**TASK DETAILS**. From the first line of the data below through the line holding "def RsvZero.Statement (i", write out each line exactly as it stands.

DATASET CONTENT Start Marker

-- ==== Sys2Proof/Laws/PerInstr.lean ====
section
/-! SUPPORT. Statements about every command as syntax, one lemma per constructor. -/
namespace Sys2Proof.Laws

/-- R301, R303, R305: the word of a command has RSV = 0 and an OPC of the opcode map. -/
def RsvZero.Statement (i : Instr) : Prop :=
  (encode i).extractLsb' 12 4 = 0 ∧ opcField (encode i) ∈ Sys2Proof.Machine.legalOpcodes

/-- The fields of a word built by R301. -/
theorem commandWord_fields (opc : Byte) (cidx : Slot) (imm : Half) :
    (commandWord opc cidx imm).extractLsb' 12 4 = 0 ∧ opcField (commandWord opc cidx imm) = opc := by
  have bit (k : Nat) : (commandWord opc cidx imm).getLsbD k =
      if k < 16 then if k < 8 then opc.getLsbD k else if k < 12 then (BitVec.ofFin cidx : BitVec 4).getLsbD (k - 8)
        else false
      else imm.getLsbD (k - 16) := by
    rw [show (commandWord opc cidx imm).getLsbD k = _ from
        BitVec.getLsbD_append (x := imm) (y := (0#4 ++ (BitVec.ofFin cidx : BitVec 4) ++ opc)),
      show (0#4 ++ (BitVec.ofFin cidx : BitVec 4) ++ opc).getLsbD k = _ from
        BitVec.getLsbD_append (x := (0#4 ++ (BitVec.ofFin cidx : BitVec 4))) (y := opc),
      show (0#4 ++ (BitVec.ofFin cidx : BitVec 4)).getLsbD (k - 8) = _ from
        BitVec.getLsbD_append (x := 0#4) (y := (BitVec.ofFin cidx : BitVec 4))]
    grind
  constructor
  · apply BitVec.eq_of_getLsbD_eq
    intro k hk
    rw [BitVec.getLsbD_extractLsb', bit]
    grind
  · apply BitVec.eq_of_getLsbD_eq
    intro k hk
    rw [opcField, BitVec.getLsbD_extractLsb', bit]
    grind

/-- A word built by R301 with a legal OPC. -/
theorem RsvZero.of_opcode (opc : Byte) (cidx : Slot) (imm : Half) (h : opc ∈ Sys2Proof.Machine.legalOpcodes) :
    (commandWord opc cidx imm).extractLsb' 12 4 = 0 ∧
      opcField (commandWord opc cidx imm) ∈ Sys2Proof.Machine.legalOpcodes :=
  ⟨(commandWord_fields opc cidx imm).1, by rwa [(commandWord_fields opc cidx imm).2]⟩

theorem RsvZero.init : RsvZero.Statement .init := RsvZero.of_opcode _ _ _ (by decide)
theorem RsvZero.poll : RsvZero.Statement .poll := RsvZero.of_opcode _ _ _ (by decide)
theorem RsvZero.ethAcq (et : Half) : RsvZero.Statement (.ethAcq et) := RsvZero.of_opcode _ _ _ (by decide)
theorem RsvZero.ethTx (n : Half) : RsvZero.Statement (.ethTx n) := RsvZero.of_opcode _ _ _ (by decide)
theorem RsvZero.setMore (b : Bool) : RsvZero.Statement (.setMore b) := RsvZero.of_opcode _ _ _ (by decide)
theorem RsvZero.ethRx (n : Half) : RsvZero.Statement (.ethRx n) := RsvZero.of_opcode _ _ _ (by decide)
theorem RsvZero.arpRx (n : Half) : RsvZero.Statement (.arpRx n) := RsvZero.of_opcode _ _ _ (by decide)
theorem RsvZero.csum (n : Half) : RsvZero.Statement (.csum n) := RsvZero.of_opcode _ _ _ (by decide)
theorem RsvZero.ipRx (n : Half) : RsvZero.Statement (.ipRx n) := RsvZero.of_opcode _ _ _ (by decide)
theorem RsvZero.ipAcq (p : Byte) : RsvZero.Statement (.ipAcq p) := RsvZero.of_opcode _ _ _ (by decide)
theorem RsvZero.ipTx (n : Half) : RsvZero.Statement (.ipTx n) := RsvZero.of_opcode _ _ _ (by decide)
theorem RsvZero.tcpRx (n : Half) : RsvZero.Statement (.tcpRx n) := RsvZero.of_opcode _ _ _ (by decide)
theorem RsvZero.tcpFind : RsvZero.Statement .tcpFind := RsvZero.of_opcode _ _ _ (by decide)
theorem RsvZero.tcpAcq (i : Slot) : RsvZero.Statement (.tcpAcq i) := RsvZero.of_opcode _ _ _ (by decide)
theorem RsvZero.tcpTx (i : Slot) (n : Half) : RsvZero.Statement (.tcpTx i n) := RsvZero.of_opcode _ _ _ (by decide)
theorem RsvZero.tcpWait (i : Slot) : RsvZero.Statement (.tcpWait i) := RsvZero.of_opcode _ _ _ (by decide)
theorem RsvZero.tcpClose (i : Slot) : RsvZero.Statement (.tcpClose i) := RsvZero.of_opcode _ _ _ (by decide)
theorem RsvZero.svcReg (j : Slot) (port : Half) : RsvZero.Statement (.svcReg j port) := RsvZero.of_opcode _ _ _ (by decide)
theorem RsvZero.cbRet (v : Half) : RsvZero.Statement (.cbRet v) := RsvZero.of_opcode _ _ _ (by decide)

end Sys2Proof.Laws
end

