-- ==== Sys2Proof/Tests/Slice0.lean ====
section
/-! SUPPORT. Tests of the model on fixed values: the well-formedness smoke test, the words of
spec/95_test_vectors.md section 2, one-step vectors of its sections 3 and 4, and, for each statement that has
hypotheses, a witness of them. -/
namespace Sys2Proof.Tests
set_option Elab.async false
open Sys2Proof.Machine

/-! ## Fixtures -/

/-- Bytes in RXBUF. -/
def rx (bytes : List Nat) : Memory := Memory.writeBytes [] 0x4000 (bytes.map (BitVec.ofNat 8))

/-- Bytes in a memory from an address on. -/
def put (m : Memory) (a : Nat) (bytes : List Nat) : Memory := Memory.writeBytes m a (bytes.map (BitVec.ofNat 8))

/-- The TX buffer's bytes from an offset on, as numbers. -/
def tx (s : State) (k n : Nat) : List Nat := (Memory.bytes s.mem (0x8000 + k) n).map BitVec.toNat

/-- The state a command leaves. -/
def after (i : Instr) (s : State) : State :=
  match exec i s with
  | .next t => t
  | .fault f => nomatch f
  | .refused _ => s

/-- An Ethernet and IPv4 header from the peer, with the protocol byte (program P2). -/
def ipFrom (proto : Nat) : List Nat :=
  [2, 0, 0, 0, 0, 1, 2, 0, 0, 0, 0, 2, 8, 0, 0x45, 0, 0, 0x28, 0, 0, 0, 0, 0x40, proto, 0xEB, 0x7C,
   0xC0, 0xA8, 7, 2, 0xC0, 0xA8, 7, 1]

/-- A TCP segment from port 40000 to port 1234: sequence 0x1001, acknowledgement 0x10002, offset byte, flags. -/
def segFrame (off flags : Nat) : List Nat :=
  ipFrom 6 ++ [0x9C, 0x40, 4, 0xD2, 0, 0, 0x10, 1, 0, 1, 0, 2, off, flags, 4, 0, 0, 0, 0, 0]

/-- The SYN of program P2. -/
def synFrame : List Nat :=
  ipFrom 6 ++ [0x9C, 0x40, 4, 0xD2, 0, 0, 0x10, 0, 0, 0, 0, 0, 0x50, 2, 4, 0, 0x6B, 0x7C, 0, 0]

/-- The ARP request of program P1. -/
def arpFrame : List Nat :=
  [255, 255, 255, 255, 255, 255, 2, 0, 0, 0, 0, 2, 8, 6, 0, 1, 8, 0, 6, 4, 0, 1, 2, 0, 0, 0, 0, 2, 0xC0, 0xA8, 7, 2,
   0, 0, 0, 0, 0, 0, 0xC0, 0xA8, 7, 1]

/-- CONN[0] of the vectors, in a given state. -/
def peer (st : TcpState) : Conn :=
  { Conn.zero with
    remoteIp := 0xC0A80702, localPort := 1234, remotePort := 40000, localSeq := 0x00010001, remoteSeq := 0x00001001
    state := st, priv := 0x55 }

/-- Reset with the service of program P2 and a frame in RXBUF. -/
def listening (frame : List Nat) : State :=
  { State.reset with
    svcs := State.reset.svcs.set 0 { port := 1234, valid := true, priv := 0x55 }
    mem := rx frame, rxLen := BitVec.ofNat 16 frame.length, rxArmed := false }

/-- The same with CONN[0] bound. -/
def bound (st : TcpState) (frame : List Nat) : State :=
  { listening frame with conns := State.reset.conns.set 0 (peer st) }

/-- The same with a frame in flight. -/
def busy (s : State) : State := { s with txProto := 0x0800, txLen := 54 }

/-- The same with a callback or hold outstanding. -/
def at' (s : State) (q : Sequencer) : State := { s with seq := q }

/-- A parsed segment, for continuations. -/
def seg : Segment :=
  { srcIp := 0xC0A80702, sport := 40000, dport := 1234, sseq := 0x1000, sack := 0, off := 5, flags := 1, len := 20 }

/-! ## WellFormed: an ill-formed term for each check (R303) -/

theorem test_wf_tcpAcq : (Instr.tcpAcq 2).wellFormed Config.sample = false := by decide
theorem test_wf_tcpTx : (Instr.tcpTx 2 0).wellFormed Config.sample = false := by decide
theorem test_wf_tcpWait : (Instr.tcpWait 15).wellFormed Config.sample = false := by decide
theorem test_wf_tcpClose : (Instr.tcpClose 2).wellFormed Config.sample = false := by decide
theorem test_wf_svcReg : (Instr.svcReg 1 80).wellFormed Config.sample = false := by decide
theorem test_wf_accepts : (Instr.tcpAcq 1).wellFormed Config.sample = true ∧
    (Instr.svcReg 0 80).wellFormed Config.sample = true := by decide

/-! ## Decoding: the words of 95_test_vectors.md section 2 -/

/-- `init`, `poll`, `eth.acq 0x0806`, `eth.tx 28`, `more 1`, `more 0`, `eth.rx 42`. -/
theorem test_decode_netif :
    decode 0x00000001 = .ok .init ∧ decode 0x00000002 = .ok .poll ∧ decode 0x08060003 = .ok (.ethAcq 0x0806) ∧
    decode 0x001C0004 = .ok (.ethTx 28) ∧ decode 0x00010005 = .ok (.setMore true) ∧
    decode 0x00000005 = .ok (.setMore false) ∧ decode 0x002A0006 = .ok (.ethRx 42) := ⟨rfl, rfl, rfl, rfl, rfl, rfl, rfl⟩

/-- `arp.rx 28`, `csum 4`, `ip.rx 20`, `ip.acq 6`, `ip.tx 20`. -/
theorem test_decode_arp_csum_ip :
    decode 0x001C0010 = .ok (.arpRx 28) ∧ decode 0x00040018 = .ok (.csum 4) ∧ decode 0x00140020 = .ok (.ipRx 20) ∧
    decode 0x00060021 = .ok (.ipAcq 6) ∧ decode 0x00140022 = .ok (.ipTx 20) := ⟨rfl, rfl, rfl, rfl, rfl⟩

/-- `tcp.rx 20`, `tcp.find`, `tcp.acq c1`, `tcp.tx c1, 5`, `tcp.wait c0`, `tcp.close c1`. -/
theorem test_decode_tcp :
    decode 0x00140030 = .ok (.tcpRx 20) ∧ decode 0x00000031 = .ok .tcpFind ∧ decode 0x00000132 = .ok (.tcpAcq 1) ∧
    decode 0x00050133 = .ok (.tcpTx 1 5) ∧ decode 0x00000034 = .ok (.tcpWait 0) ∧
    decode 0x00000135 = .ok (.tcpClose 1) := ⟨rfl, rfl, rfl, rfl, rfl, rfl⟩

/-- `svc.reg s0, 1234`, `cb.ret 1`. -/
theorem test_decode_host :
    decode 0x04D20040 = .ok (.svcReg 0 1234) ∧ decode 0x00010041 = .ok (.cbRet 1) := ⟨rfl, rfl⟩

/-- The words of section 2 that decode to no accepted command. -/
theorem test_decode_rejects :
    decode 0x00000000 = .error .illegalOpc ∧ decode 0x000000FF = .error .illegalOpc ∧
    decode 0x00001002 = .error .rsvBits ∧ decode 0x00000102 = .error .rsvBits ∧
    decode 0x00010001 = .error .rsvBits ∧ decode 0x01000021 = .error .rsvBits ∧
    decode 0x00020005 = .error .rsvBits ∧ decode 0x00010031 = .error .rsvBits :=
  ⟨rfl, rfl, rfl, rfl, rfl, rfl, rfl, rfl⟩

/-- The encoder writes the same words. -/
theorem test_encode :
    encode (.tcpTx 1 5) = 0x00050133 ∧ encode (.svcReg 0 1234) = 0x04D20040 ∧ encode (.setMore true) = 0x00010005 ∧
    encode (.ipAcq 6) = 0x00060021 := by decide

/-! ## One step of each command -/

/-- R400, program P1 step 1: STATUS 0x10, RX_CTRL 0x00010000. -/
theorem test_init :
    (after .init (bound .established arpFrame)).statusWord = 0x10 ∧
    (after .init (bound .established arpFrame)).readRegister 0x03C = 0x00010000 ∧
    (after .init (bound .established arpFrame)).readRegister 0x100 = 0 := by decide

/-- Program P1 step 3: the ARP reply, RESULT 3, TX_CTRL 0x0806. -/
theorem test_poll_arp :
    tx (after .poll (listening arpFrame)) 0 42 =
      [2, 0, 0, 0, 0, 2, 2, 0, 0, 0, 0, 1, 8, 6, 0, 1, 8, 0, 6, 4, 0, 2, 2, 0, 0, 0, 0, 1, 0xC0, 0xA8, 7, 1,
       2, 0, 0, 0, 0, 2, 0xC0, 0xA8, 7, 2] ∧
    (after .poll (listening arpFrame)).result = 3 ∧ (after .poll (listening arpFrame)).txProto = 0x0806 := by
  decide +kernel

/-- R401: MORE_CB with a busy TX buffer is backpressure. -/
theorem test_poll_backpressure : (after .poll { busy State.reset with moreCb := true }).result = 1 := by decide

/-- R403, the rule's example. -/
theorem test_ethAcq :
    tx (after (.ethAcq 0x0806) (listening arpFrame)) 0 14 = [2, 0, 0, 0, 0, 2, 2, 0, 0, 0, 0, 1, 8, 6] ∧
    (after (.ethAcq 0x0806) (listening arpFrame)).result = 0x800E := by decide +kernel

/-- Vector E7: a zero EtherType at a send. -/
theorem test_ethTx_etype0 :
    (after (.ethTx 0) { State.reset with cmdLast := 4 }).statusWord = 0x920 ∧
    (after (.ethTx 0) { State.reset with cmdLast := 4 }).errCmd = 4 := by decide

/-- R404, the rule's example: a 42-byte frame. -/
theorem test_ethTx :
    (after (.ethTx 28) { State.reset with mem := put [] 0x800C [8, 6] }).readRegister 0x040 = 0x0806 ∧
    (after (.ethTx 28) { State.reset with mem := put [] 0x800C [8, 6] }).txLen = 42 := by decide +kernel

/-- R405, the rule's example. -/
theorem test_setMore : (after (.setMore true) State.reset).readRegister 0x040 = 0x00010000 := by decide

/-- R406, the rule's example: the reply is sent, and reception stays as it was. -/
theorem test_ethRx :
    (after (.ethRx 42) (listening arpFrame)).txLen = 42 ∧ (after (.ethRx 42) (listening arpFrame)).rxLen = 42 ∧
    (after (.ethRx 42) (listening arpFrame)).result = 0 := by decide +kernel

/-- R450, the rule's example. -/
theorem test_arpRx : (after (.arpRx 28) (listening arpFrame)).result = 1 := by decide +kernel

/-- R451: a packet under 28 bytes gets no reply. -/
theorem test_arpRx_short : (after (.arpRx 27) (listening arpFrame)).result = 0 ∧
    (after (.arpRx 27) (listening arpFrame)).trace = [] := by decide +kernel

/-- R501, the rule's example. -/
theorem test_csum :
    (after (.csum 4) { State.reset with mem := put [] 0x8000 [0x45, 0, 0, 0x1C], arg1 := 0x8000 }).result = 0x451C := by
  decide

/-- R503: a large seed wraps modulo 2^32, so 0xFFFFFFFF + 1 gives 0. -/
theorem test_csum_wraps :
    (after (.csum 2) { State.reset with mem := put [] 0x8000 [0, 1], arg0 := 0xFFFFFFFF, arg1 := 0x8000 }).result = 0 := by
  decide
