-- ==== Sys2Proof/Laws/Ops.lean ====
section
/-! SUPPORT. One lemma per shared operation that says once everything it can do: what makes it succeed,
with which result, and with which stop it fails otherwise. Provers cite these and unfold no operation. -/

namespace Sys2Proof.Machine

variable (s : State)

/-! ### Outcomes -/

@[simp] theorem State.settle_ok (t : State) : s.settle (.ok t) = .next t := rfl

@[simp] theorem State.settle_error (c : Cause) : s.settle (.error c) = raise c s := rfl

/-- A settled effect always answers a next state: the effect's, or the stop in the old state. -/
theorem State.settle_next {s t : State} {e : Except Cause State} (h : s.settle e = .next t) :
    e = .ok t ∨ ∃ c, e = .error c ∧ t = { s with run := .stopped c } := by
  cases e with
  | ok u => exact .inl (by simpa [State.settle] using h)
  | error c => exact .inr ⟨c, rfl, by simpa [State.settle, raise] using h.symm⟩

/-- A chain of operations fails with the first failure or runs on with the first result. -/
@[simp] theorem bind_ok {α β : Type} (v : α) (f : α → Except Cause β) :
    (Except.ok v >>= f) = f v := rfl

@[simp] theorem bind_error {α β : Type} (c : Cause) (f : α → Except Cause β) :
    ((Except.error c : Except Cause α) >>= f) = .error c := rfl

@[simp] theorem pure_eq_ok {α : Type} (v : α) : (pure v : Except Cause α) = .ok v := rfl

/-- What a successful chain did: its first part succeeded, and so did the rest. -/
theorem bind_eq_ok {α β : Type} {x : Except Cause α} {f : α → Except Cause β} {r : β}
    (h : (x >>= f) = .ok r) : ∃ v, x = .ok v ∧ f v = .ok r := by
  cases x with
  | ok v => exact ⟨v, rfl, h⟩
  | error c => exact absurd h (by simp)

/-! ### Operands -/

theorem regIndex_legal {a : Byte} (h : a.toNat < 8) : regIndex a = .ok ⟨a.toNat, h⟩ := by
  simp [regIndex, h]

theorem regIndex_illegal {a : Byte} (h : 8 ≤ a.toNat) : regIndex a = .error (.invalidRegister a) := by
  simp [regIndex, Nat.not_lt.mpr h]

/-- Everything `regIndex` can do (spec/10_state.md R12). -/
theorem regIndex_cases (a : Byte) :
    (∃ h : a.toNat < 8, regIndex a = .ok ⟨a.toNat, h⟩) ∨
      (8 ≤ a.toNat ∧ regIndex a = .error (.invalidRegister a)) := by
  by_cases h : a.toNat < 8
  · exact .inl ⟨h, regIndex_legal h⟩
  · exact .inr ⟨Nat.not_lt.mp h, regIndex_illegal (Nat.not_lt.mp h)⟩

/-! ### Memory accesses -/

theorem State.memRead_inside {addr : Nat} (h : addr < 256) :
    s.memRead addr = .ok (s.mem.read addr) := by
  simp [State.memRead, h]

theorem State.memRead_outside {addr : Nat} (h : 256 ≤ addr) :
    s.memRead addr = .error (.outOfRange addr) := by
  simp [State.memRead, Nat.not_lt.mpr h]

theorem State.memWrite_inside {addr : Nat} (v : Byte) (h : addr < 256) :
    s.memWrite addr v = .ok (s.setMem (s.mem.write addr v)) := by
  simp [State.memWrite, h]

theorem State.memWrite_outside {addr : Nat} (v : Byte) (h : 256 ≤ addr) :
    s.memWrite addr v = .error (.outOfRange addr) := by
  simp [State.memWrite, Nat.not_lt.mpr h]

/-- A data access through a byte register is always inside memory (spec/20_memory.md R47). -/
theorem State.memWrite_byte (a v : Byte) :
    s.memWrite a.toNat v = .ok (s.setMem (s.mem.write a.toNat v)) :=
  s.memWrite_inside v a.isLt

/-! ### The stack pointer -/

/-- Everything `decrementSp` can do (spec/60_exceptions.md R136). -/
theorem State.decrementSp_cases :
    (s.sp ≠ 0#8 ∧ s.decrementSp = .ok (s.setSp (s.sp - 1#8))) ∨
      (s.sp = 0#8 ∧ s.decrementSp = .error .stackOverflow) := by
  by_cases h : s.sp = 0#8 <;> simp [State.decrementSp, h]

/-- Everything `topOfStack` can do (spec/60_exceptions.md R137). -/
theorem State.topOfStack_cases :
    (s.sp.toNat < s.spInit.toNat ∧ s.topOfStack = .ok (s.mem.read s.sp.toNat)) ∨
      (s.spInit.toNat ≤ s.sp.toNat ∧ s.topOfStack = .error .stackUnderflow) := by
  by_cases h : s.spInit.toNat ≤ s.sp.toNat
  · exact .inr ⟨h, by simp [State.topOfStack, h]⟩
  · exact .inl ⟨Nat.not_le.mp h, by
      rw [State.topOfStack, if_neg h, State.memRead_inside _ s.sp.isLt]⟩

theorem State.decrementSp_ok (h : s.x[7] ≠ 0#8) : s.decrementSp = .ok (s.setSp (s.x[7] - 1#8)) :=
  s.decrementSp_cases.elim (fun p => p.2) (fun p => absurd p.1 h)

theorem State.decrementSp_zero (h : s.x[7] = 0#8) : s.decrementSp = .error .stackOverflow :=
  s.decrementSp_cases.elim (fun p => absurd h p.1) (fun p => p.2)

theorem State.topOfStack_ok (h : s.x[7].toNat < s.spInit.toNat) :
    s.topOfStack = .ok (s.mem.read s.x[7].toNat) :=
  s.topOfStack_cases.elim (fun p => p.2) (fun p => absurd h (Nat.not_lt.mpr p.1))

theorem State.topOfStack_empty (h : s.spInit.toNat ≤ s.x[7].toNat) :
    s.topOfStack = .error .stackUnderflow :=
  s.topOfStack_cases.elim (fun p => absurd h (Nat.not_le.mpr p.1)) (fun p => p.2)

/-- The guarded decrement never wraps (spec/40_alu.md R76). -/
theorem toNat_sub_one {v : Byte} (h : v ≠ 0#8) : (v - 1#8).toNat = v.toNat - 1 := by
  have hv : v.toNat ≠ 0 := fun e => h (BitVec.eq_of_toNat_eq (by simpa using e))
  have := v.isLt
  simp [BitVec.toNat_sub]
  omega

/-! ### The ALU -/

theorem aluRegisters_mul {a b : Byte} (ha : a.toNat < 8) (hb : b.toNat < 8) :
    s.aluRegisters .mul a b =
      .ok (s.setReg ⟨a.toNat, ha⟩ (aluMul (s.getReg ⟨a.toNat, ha⟩) (s.getReg ⟨b.toNat, hb⟩))) := by
  simp [State.aluRegisters, regIndex_legal ha, regIndex_legal hb, alu, State.writeBack]

theorem aluRegisters_cmp {a b : Byte} (ha : a.toNat < 8) (hb : b.toNat < 8) :
    s.aluRegisters .cmp a b =
      .ok (s.setFlags (compareFlags (s.getReg ⟨a.toNat, ha⟩) (s.getReg ⟨b.toNat, hb⟩))) := by
  simp [State.aluRegisters, regIndex_legal ha, regIndex_legal hb, alu, State.writeBack]

theorem aluRegisters_illegal_first (op : AluOp) {a : Byte} (b : Byte) (ha : 8 ≤ a.toNat) :
    s.aluRegisters op a b = .error (.invalidRegister a) := by
  simp [State.aluRegisters, regIndex_illegal ha]

theorem aluRegisters_illegal_second (op : AluOp) {a b : Byte} (ha : a.toNat < 8) (hb : 8 ≤ b.toNat) :
    s.aluRegisters op a b = .error (.invalidRegister b) := by
  simp [State.aluRegisters, regIndex_legal ha, regIndex_illegal hb]

theorem compareFlags_eq {va vb : Byte} (h : va.toNat = vb.toNat) : compareFlags va vb = 1#3 := by
  simp [compareFlags, h]

theorem compareFlags_gt {va vb : Byte} (h : vb.toNat < va.toNat) : compareFlags va vb = 2#3 := by
  simp [compareFlags, h, Nat.ne_of_gt h]

theorem compareFlags_lt {va vb : Byte} (h : va.toNat < vb.toNat) : compareFlags va vb = 4#3 := by
  simp [compareFlags, Nat.ne_of_lt h, Nat.not_lt.mpr (Nat.le_of_lt h)]

/-! ### Fetch and decode -/

/-- The fetch inside memory reads the three bytes at `pc` (spec/41_execute_loop.md R82). -/
theorem State.fetch_inside (h : s.pc.toNat ≤ 253) :
    s.fetch = .ok (s.mem.read s.pc.toNat, s.mem.read (s.pc.toNat + 1), s.mem.read (s.pc.toNat + 2)) := by
  have h0 : s.pc.toNat < 256 := by omega
  have h1 : s.pc.toNat + 1 < 256 := by omega
  have h2 : s.pc.toNat + 2 < 256 := by omega
  simp [State.fetch, s.memRead_inside h0, s.memRead_inside h1, s.memRead_inside h2]

/-- The fetch that reaches past the end of memory stops at address 256 (R82). -/
theorem State.fetch_outside (h : 254 ≤ s.pc.toNat) (h' : s.pc.toNat ≤ 256) :
    s.fetch = .error (.outOfRange 256) := by
  obtain h0 | h0 | h0 : s.pc.toNat = 254 ∨ s.pc.toNat = 255 ∨ s.pc.toNat = 256 := by omega
  · simp [State.fetch, h0, State.memRead_inside, State.memRead_outside]
  · simp [State.fetch, h0, State.memRead_inside, State.memRead_outside]
  · simp [State.fetch, h0, State.memRead_outside]

/-- The instruction at `pc` is what the decoder reads from the fetched bytes. -/
theorem State.nextInstr_inside (h : s.pc.toNat ≤ 253) {i : Instr}
    (hd : decode (s.mem.read s.pc.toNat) (s.mem.read (s.pc.toNat + 1))
      (s.mem.read (s.pc.toNat + 2)) = .ok i) :
    s.nextInstr = .ok i := by
  simp [State.nextInstr, s.fetch_inside h, hd]

/-- An instruction is only ever fetched from `pc <= 253`. -/
theorem State.nextInstr_ok {s : State} {i : Instr} (h : s.nextInstr = .ok i) :
    s.pc.toNat ≤ 253 ∧ decode (s.mem.read s.pc.toNat) (s.mem.read (s.pc.toNat + 1))
      (s.mem.read (s.pc.toNat + 2)) = .ok i := by
  by_cases hp : s.pc.toNat ≤ 253
  · refine ⟨hp, ?_⟩
    rw [State.nextInstr, s.fetch_inside hp] at h
    dsimp only at h
    split at h <;> simp_all
  · exfalso
    have hne : ∀ v, s.fetch ≠ .ok v := by
      intro v hv
      obtain ⟨_, -, hv⟩ := bind_eq_ok hv
      obtain ⟨_, -, hv⟩ := bind_eq_ok hv
      obtain ⟨_, hv, -⟩ := bind_eq_ok hv
      rw [s.memRead_outside (by omega)] at hv
      exact absurd hv (by simp)
    rw [State.nextInstr] at h
    split at h
    · exact absurd h (by simp)
    · exact hne _ (by assumption)

/-! ### The step -/

theorem step_nextInstr_ok {s : State} {i : Instr} (hr : s.run = .running) (h : s.nextInstr = .ok i) :
    step s = exec i s := by
  simp [step, hr, h]

theorem step_nextInstr_error {s : State} {c : Cause} (hr : s.run = .running)
    (h : s.nextInstr = .error c) : step s = .next { s with run := .stopped c } := by
  simp [step, hr, h, raise]

/-- Everything a step can do: it takes place only in RUNNING, and it runs the fetched instruction or
stops (spec/41_execute_loop.md R80, R90). -/
theorem step_cases {s t : State} (h : step s = .next t) :
    s.run = .running ∧
      ((∃ i, s.nextInstr = .ok i ∧ exec i s = .next t) ∨
        ∃ c, s.nextInstr = .error c ∧ t = { s with run := .stopped c }) := by
  unfold step at h
  split at h
  · rename_i hr
    refine ⟨hr, ?_⟩
    split at h
    · exact .inl ⟨_, by assumption, h⟩
    · exact .inr ⟨_, by assumption, by simpa [raise] using h.symm⟩
  · exact absurd h (by simp)
  · exact absurd h (by simp)

end Sys2Proof.Machine
end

DATASET CONTENT End Marker

**EXPECTED ANSWER**.
-- ==== Sys2Proof/Laws/PerInstr.lean ====
section
/-! SUPPORT. Statements about every command as syntax, one lemma per constructor. -/
namespace Sys2Proof.Laws

/-- R301, R303, R305: the word of a command has RSV = 0 and an OPC of the opcode map. -/
def RsvZero.Statement (i : Instr) : Prop :=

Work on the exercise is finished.